START Extracted records

-- ==== Sys2Proof/Laws/State.lean ====
section
/-!
SUPPORT. What the elementary updates of the state leave alone: one lemma for each field and update.
-/

namespace Sys2Proof.Machine

variable (s : State)

/-! ### wr -/

@[simp] theorem State.wr_mem (f : Field) (i j v : Nat) : (s.wr f i j v).mem = s.mem := rfl
@[simp] theorem State.wr_presses (f : Field) (i j v : Nat) : (s.wr f i j v).presses = s.presses := rfl
@[simp] theorem State.wr_active (f : Field) (i j v : Nat) : (s.wr f i j v).active = s.active := rfl
@[simp] theorem State.wr_loaded (f : Field) (i j v : Nat) : (s.wr f i j v).loaded = s.loaded := rfl
@[simp] theorem State.wr_pendingBytes (f : Field) (i j v : Nat) : (s.wr f i j v).pendingBytes = s.pendingBytes := rfl
@[simp] theorem State.wr_jobs (f : Field) (i j v : Nat) : (s.wr f i j v).jobs = s.jobs := rfl
@[simp] theorem State.wr_lateXfers (f : Field) (i j v : Nat) : (s.wr f i j v).lateXfers = s.lateXfers := rfl
@[simp] theorem State.wr_heldAccs (f : Field) (i j v : Nat) : (s.wr f i j v).heldAccs = s.heldAccs := rfl
@[simp] theorem State.wr_drains (f : Field) (i j v : Nat) : (s.wr f i j v).drains = s.drains := rfl
@[simp] theorem State.wr_dirtyOut (f : Field) (i j v : Nat) : (s.wr f i j v).dirtyOut = s.dirtyOut := rfl
@[simp] theorem State.wr_dirtyShared (f : Field) (i j v : Nat) : (s.wr f i j v).dirtyShared = s.dirtyShared := rfl
@[simp] theorem State.wr_mirrorGot (f : Field) (i j v : Nat) : (s.wr f i j v).mirrorGot = s.mirrorGot := rfl
@[simp] theorem State.wr_bases (f : Field) (i j v : Nat) : (s.wr f i j v).bases = s.bases := rfl
@[simp] theorem State.wr_mgtLast (f : Field) (i j v : Nat) : (s.wr f i j v).mgtLast = s.mgtLast := rfl
@[simp] theorem State.wr_log (f : Field) (i j v : Nat) : (s.wr f i j v).log = s.log := rfl
@[simp] theorem State.wr_calJobs (f : Field) (i j v : Nat) : (s.wr f i j v).calJobs = s.calJobs := rfl
@[simp] theorem State.wr_calRuns (f : Field) (i j v : Nat) : (s.wr f i j v).calRuns = s.calRuns := rfl
@[simp] theorem State.wr_calFails (f : Field) (i j v : Nat) : (s.wr f i j v).calFails = s.calFails := rfl
@[simp] theorem State.wr_ringErr (f : Field) (i j v : Nat) : (s.wr f i j v).ringErr = s.ringErr := rfl
@[simp] theorem State.wr_mislocks (f : Field) (i j v : Nat) : (s.wr f i j v).mislocks = s.mislocks := rfl
@[simp] theorem State.wr_swaps (f : Field) (i j v : Nat) : (s.wr f i j v).swaps = s.swaps := rfl
@[simp] theorem State.wr_spareNeeds (f : Field) (i j v : Nat) : (s.wr f i j v).spareNeeds = s.spareNeeds := rfl
@[simp] theorem State.wr_arrivals (f : Field) (i j v : Nat) : (s.wr f i j v).arrivals = s.arrivals := rfl
@[simp] theorem State.wr_barDone (f : Field) (i j v : Nat) : (s.wr f i j v).barDone = s.barDone := rfl
@[simp] theorem State.wr_barSent (f : Field) (i j v : Nat) : (s.wr f i j v).barSent = s.barSent := rfl
@[simp] theorem State.wr_tokens (f : Field) (i j v : Nat) : (s.wr f i j v).tokens = s.tokens := rfl
@[simp] theorem State.wr_links (f : Field) (i j v : Nat) : (s.wr f i j v).links = s.links := rfl
@[simp] theorem State.wr_repairMap (f : Field) (i j v : Nat) : (s.wr f i j v).repairMap = s.repairMap := rfl
@[simp] theorem State.wr_ceLog (f : Field) (i j v : Nat) : (s.wr f i j v).ceLog = s.ceLog := rfl
@[simp] theorem State.wr_samples (f : Field) (i j v : Nat) : (s.wr f i j v).samples = s.samples := rfl
@[simp] theorem State.wr_idleDebt (f : Field) (i j v : Nat) : (s.wr f i j v).idleDebt = s.idleDebt := rfl
@[simp] theorem State.wr_droops (f : Field) (i j v : Nat) : (s.wr f i j v).droops = s.droops := rfl
@[simp] theorem State.wr_flashQ (f : Field) (i j v : Nat) : (s.wr f i j v).flashQ = s.flashQ := rfl
@[simp] theorem State.wr_keys (f : Field) (i j v : Nat) : (s.wr f i j v).keys = s.keys := rfl
@[simp] theorem State.wr_images (f : Field) (i j v : Nat) : (s.wr f i j v).images = s.images := rfl
@[simp] theorem State.wr_flashMap (f : Field) (i j v : Nat) : (s.wr f i j v).flashMap = s.flashMap := rfl
@[simp] theorem State.wr_image (f : Field) (i j v : Nat) : (s.wr f i j v).image = s.image := rfl
@[simp] theorem State.wr_upload (f : Field) (i j v : Nat) : (s.wr f i j v).upload = s.upload := rfl
@[simp] theorem State.wr_snaps (f : Field) (i j v : Nat) : (s.wr f i j v).snaps = s.snaps := rfl
@[simp] theorem State.wr_badWords (f : Field) (i j v : Nat) : (s.wr f i j v).badWords = s.badWords := rfl
@[simp] theorem State.wr_relays (f : Field) (i j v : Nat) : (s.wr f i j v).relays = s.relays := rfl
@[simp] theorem State.wr_early (f : Field) (i j v : Nat) : (s.wr f i j v).early = s.early := rfl
@[simp] theorem State.wr_mgtJobs (f : Field) (i j v : Nat) : (s.wr f i j v).mgtJobs = s.mgtJobs := rfl
@[simp] theorem State.wr_moe (f : Field) (i j v : Nat) : (s.wr f i j v).moe = s.moe := rfl
@[simp] theorem State.wr_cache (f : Field) (i j v : Nat) : (s.wr f i j v).cache = s.cache := rfl
@[simp] theorem State.wr_fades (f : Field) (i j v : Nat) : (s.wr f i j v).fades = s.fades := rfl
@[simp] theorem State.wr_dropped (f : Field) (i j v : Nat) : (s.wr f i j v).dropped = s.dropped := rfl
@[simp] theorem State.wr_out (f : Field) (i j v : Nat) : (s.wr f i j v).out = s.out := rfl
@[simp] theorem State.wr_freeCount (f : Field) (i j v : Nat) : (s.wr f i j v).freeCount = s.freeCount := rfl
@[simp] theorem State.wr_pending (f : Field) (i j v : Nat) : (s.wr f i j v).pending = s.pending := rfl
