/-- The link end read after a link end replaced. -/
theorem State.link_setLink (s : State) (n m : Nat) (x : Link) :
    (s.setLink n x).link m = if n = m then x else s.link m := by
  unfold State.link State.setLink
  by_cases h : n = m
  · subst h; simp
  · simp [h, SMap.getD_put_ne]

/-! ### Updates of the number table alone -/

theorem State.bump_only (s : State) (f : Field) (i j n : Nat) :
    s.bump f i j n = { s with regs := (s.bump f i j n).regs, prev := (s.bump f i j n).prev } := by unfold State.bump; split <;> rfl

theorem State.wrap_only (s : State) (f : Field) (i j n : Nat) :
    s.wrap f i j n = { s with regs := (s.wrap f i j n).regs, prev := (s.wrap f i j n).prev } := rfl

theorem State.wrAll_only (s : State) (l : List (Field × Nat × Nat × Nat)) :
    s.wrAll l = { s with regs := (s.wrAll l).regs, prev := (s.wrAll l).prev } := by
  induction l generalizing s with
  | nil => rfl
  | cons e l ih =>
    have h := ih (s.wr e.1 e.2.1 e.2.2.1 e.2.2.2)
    exact h

theorem State.tickBy_only (s : State) (n : Nat) :
    s.tickBy n = { s with regs := (s.tickBy n).regs, prev := (s.tickBy n).prev } := by
  unfold State.tickBy; dsimp only; split <;> rfl

theorem State.stamp_only (s : State) (t : Nat) :
    s.stamp t = { s with regs := (s.stamp t).regs, prev := (s.stamp t).prev } := State.tickBy_only s _

theorem State.each_only {α : Type} (l : List α) (f : State → α → State)
    (h : ∀ s a, f s a = { s with regs := (f s a).regs, prev := (f s a).prev }) (s : State) :
    s.each l f = { s with regs := (s.each l f).regs, prev := (s.each l f).prev } := by
  induction l generalizing s with
  | nil => rfl
  | cons a l ih =>
    show State.each (f s a) l f = { s with regs := (State.each (f s a) l f).regs, prev := (State.each (f s a) l f).prev }
    have h1 := ih (f s a)
    have h2 := h s a
    calc State.each (f s a) l f = { f s a with regs := (State.each (f s a) l f).regs, prev := (State.each (f s a) l f).prev } := h1
      _ = { s with regs := (State.each (f s a) l f).regs, prev := (State.each (f s a) l f).prev } := by rw [h2]

theorem State.irqOne_only (s : State) (k : Nat) :
    s.irqOne k = { s with regs := (s.irqOne k).regs, prev := (s.irqOne k).prev } := by
  unfold State.irqOne
  repeat' split
  all_goals first | rfl | (dsimp only; split <;> rfl)

theorem State.irqDeliver_only (s : State) :
    s.irqDeliver = { s with regs := s.irqDeliver.regs, prev := s.irqDeliver.prev } := by
  unfold State.irqDeliver
  generalize hu : s.each (List.range 16) (fun s n => (s.clr .hCoreMeip 0 n).clr .hCoreSeip 0 n) = u
  have h1 : u = { s with regs := u.regs, prev := u.prev } := by
    rw [← hu]; exact State.each_only _ _ (fun _ _ => rfl) s
  have h2 := State.each_only (List.range 14) State.irqOne State.irqOne_only u
  calc u.each (List.range 14) State.irqOne
      = { u with regs := (u.each (List.range 14) State.irqOne).regs, prev := (u.each (List.range 14) State.irqOne).prev } := h2
    _ = { s with regs := (u.each (List.range 14) State.irqOne).regs, prev := (u.each (List.range 14) State.irqOne).prev } := by rw [h1]

/-! ### Fields that they leave alone -/

@[simp] theorem State.bump_mem (s : State) (f : Field) (i j n : Nat) : (s.bump f i j n).mem = s.mem := by rw [State.bump_only]
@[simp] theorem State.bump_presses (s : State) (f : Field) (i j n : Nat) : (s.bump f i j n).presses = s.presses := by rw [State.bump_only]
@[simp] theorem State.bump_active (s : State) (f : Field) (i j n : Nat) : (s.bump f i j n).active = s.active := by rw [State.bump_only]
@[simp] theorem State.bump_loaded (s : State) (f : Field) (i j n : Nat) : (s.bump f i j n).loaded = s.loaded := by rw [State.bump_only]
@[simp] theorem State.bump_pendingBytes (s : State) (f : Field) (i j n : Nat) : (s.bump f i j n).pendingBytes = s.pendingBytes := by rw [State.bump_only]
@[simp] theorem State.bump_jobs (s : State) (f : Field) (i j n : Nat) : (s.bump f i j n).jobs = s.jobs := by rw [State.bump_only]
@[simp] theorem State.bump_lateXfers (s : State) (f : Field) (i j n : Nat) : (s.bump f i j n).lateXfers = s.lateXfers := by rw [State.bump_only]
@[simp] theorem State.bump_heldAccs (s : State) (f : Field) (i j n : Nat) : (s.bump f i j n).heldAccs = s.heldAccs := by rw [State.bump_only]
@[simp] theorem State.bump_drains (s : State) (f : Field) (i j n : Nat) : (s.bump f i j n).drains = s.drains := by rw [State.bump_only]
@[simp] theorem State.bump_dirtyOut (s : State) (f : Field) (i j n : Nat) : (s.bump f i j n).dirtyOut = s.dirtyOut := by rw [State.bump_only]
@[simp] theorem State.bump_dirtyShared (s : State) (f : Field) (i j n : Nat) : (s.bump f i j n).dirtyShared = s.dirtyShared := by rw [State.bump_only]
@[simp] theorem State.bump_mirrorGot (s : State) (f : Field) (i j n : Nat) : (s.bump f i j n).mirrorGot = s.mirrorGot := by rw [State.bump_only]
@[simp] theorem State.bump_bases (s : State) (f : Field) (i j n : Nat) : (s.bump f i j n).bases = s.bases := by rw [State.bump_only]
@[simp] theorem State.bump_mgtLast (s : State) (f : Field) (i j n : Nat) : (s.bump f i j n).mgtLast = s.mgtLast := by rw [State.bump_only]
@[simp] theorem State.bump_log (s : State) (f : Field) (i j n : Nat) : (s.bump f i j n).log = s.log := by rw [State.bump_only]
@[simp] theorem State.bump_calJobs (s : State) (f : Field) (i j n : Nat) : (s.bump f i j n).calJobs = s.calJobs := by rw [State.bump_only]
@[simp] theorem State.bump_calRuns (s : State) (f : Field) (i j n : Nat) : (s.bump f i j n).calRuns = s.calRuns := by rw [State.bump_only]
@[simp] theorem State.bump_calFails (s : State) (f : Field) (i j n : Nat) : (s.bump f i j n).calFails = s.calFails := by rw [State.bump_only]
@[simp] theorem State.bump_ringErr (s : State) (f : Field) (i j n : Nat) : (s.bump f i j n).ringErr = s.ringErr := by rw [State.bump_only]
@[simp] theorem State.bump_mislocks (s : State) (f : Field) (i j n : Nat) : (s.bump f i j n).mislocks = s.mislocks := by rw [State.bump_only]
@[simp] theorem State.bump_swaps (s : State) (f : Field) (i j n : Nat) : (s.bump f i j n).swaps = s.swaps := by rw [State.bump_only]
@[simp] theorem State.bump_spareNeeds (s : State) (f : Field) (i j n : Nat) : (s.bump f i j n).spareNeeds = s.spareNeeds := by rw [State.bump_only]
@[simp] theorem State.bump_arrivals (s : State) (f : Field) (i j n : Nat) : (s.bump f i j n).arrivals = s.arrivals := by rw [State.bump_only]
@[simp] theorem State.bump_barDone (s : State) (f : Field) (i j n : Nat) : (s.bump f i j n).barDone = s.barDone := by rw [State.bump_only]
@[simp] theorem State.bump_barSent (s : State) (f : Field) (i j n : Nat) : (s.bump f i j n).barSent = s.barSent := by rw [State.bump_only]
@[simp] theorem State.bump_tokens (s : State) (f : Field) (i j n : Nat) : (s.bump f i j n).tokens = s.tokens := by rw [State.bump_only]
@[simp] theorem State.bump_links (s : State) (f : Field) (i j n : Nat) : (s.bump f i j n).links = s.links := by rw [State.bump_only]
@[simp] theorem State.bump_repairMap (s : State) (f : Field) (i j n : Nat) : (s.bump f i j n).repairMap = s.repairMap := by rw [State.bump_only]
@[simp] theorem State.bump_ceLog (s : State) (f : Field) (i j n : Nat) : (s.bump f i j n).ceLog = s.ceLog := by rw [State.bump_only]
@[simp] theorem State.bump_samples (s : State) (f : Field) (i j n : Nat) : (s.bump f i j n).samples = s.samples := by rw [State.bump_only]
@[simp] theorem State.bump_idleDebt (s : State) (f : Field) (i j n : Nat) : (s.bump f i j n).idleDebt = s.idleDebt := by rw [State.bump_only]
@[simp] theorem State.bump_droops (s : State) (f : Field) (i j n : Nat) : (s.bump f i j n).droops = s.droops := by rw [State.bump_only]
@[simp] theorem State.bump_flashQ (s : State) (f : Field) (i j n : Nat) : (s.bump f i j n).flashQ = s.flashQ := by rw [State.bump_only]
@[simp] theorem State.bump_keys (s : State) (f : Field) (i j n : Nat) : (s.bump f i j n).keys = s.keys := by rw [State.bump_only]
@[simp] theorem State.bump_images (s : State) (f : Field) (i j n : Nat) : (s.bump f i j n).images = s.images := by rw [State.bump_only]
@[simp] theorem State.bump_flashMap (s : State) (f : Field) (i j n : Nat) : (s.bump f i j n).flashMap = s.flashMap := by rw [State.bump_only]
@[simp] theorem State.bump_image (s : State) (f : Field) (i j n : Nat) : (s.bump f i j n).image = s.image := by rw [State.bump_only]
@[simp] theorem State.bump_upload (s : State) (f : Field) (i j n : Nat) : (s.bump f i j n).upload = s.upload := by rw [State.bump_only]
@[simp] theorem State.bump_snaps (s : State) (f : Field) (i j n : Nat) : (s.bump f i j n).snaps = s.snaps := by rw [State.bump_only]
@[simp] theorem State.bump_badWords (s : State) (f : Field) (i j n : Nat) : (s.bump f i j n).badWords = s.badWords := by rw [State.bump_only]
@[simp] theorem State.bump_relays (s : State) (f : Field) (i j n : Nat) : (s.bump f i j n).relays = s.relays := by rw [State.bump_only]
@[simp] theorem State.bump_early (s : State) (f : Field) (i j n : Nat) : (s.bump f i j n).early = s.early := by rw [State.bump_only]
@[simp] theorem State.bump_mgtJobs (s : State) (f : Field) (i j n : Nat) : (s.bump f i j n).mgtJobs = s.mgtJobs := by rw [State.bump_only]
@[simp] theorem State.bump_moe (s : State) (f : Field) (i j n : Nat) : (s.bump f i j n).moe = s.moe := by rw [State.bump_only]
@[simp] theorem State.bump_cache (s : State) (f : Field) (i j n : Nat) : (s.bump f i j n).cache = s.cache := by rw [State.bump_only]
@[simp] theorem State.bump_fades (s : State) (f : Field) (i j n : Nat) : (s.bump f i j n).fades = s.fades := by rw [State.bump_only]
@[simp] theorem State.bump_dropped (s : State) (f : Field) (i j n : Nat) : (s.bump f i j n).dropped = s.dropped := by rw [State.bump_only]
@[simp] theorem State.bump_out (s : State) (f : Field) (i j n : Nat) : (s.bump f i j n).out = s.out := by rw [State.bump_only]
@[simp] theorem State.bump_freeCount (s : State) (f : Field) (i j n : Nat) : (s.bump f i j n).freeCount = s.freeCount := by rw [State.bump_only]
@[simp] theorem State.bump_pending (s : State) (f : Field) (i j n : Nat) : (s.bump f i j n).pending = s.pending := by rw [State.bump_only]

END Extracted records

▶ Work instructions
Look through the material above and print exactly the lines from the one containing "s.droops := rfl" to the one containing "s.flashQ := rfl", both included, and nothing more.

▶ Answer box
@[simp] theorem State.wr_droops (f : Field) (i j v : Nat) : (s.wr f i j v).droops = s.droops := rfl
@[simp] theorem State.wr_flashQ (f : Field) (i j v : Nat) : (s.wr f i j v).flashQ = s.flashQ := rfl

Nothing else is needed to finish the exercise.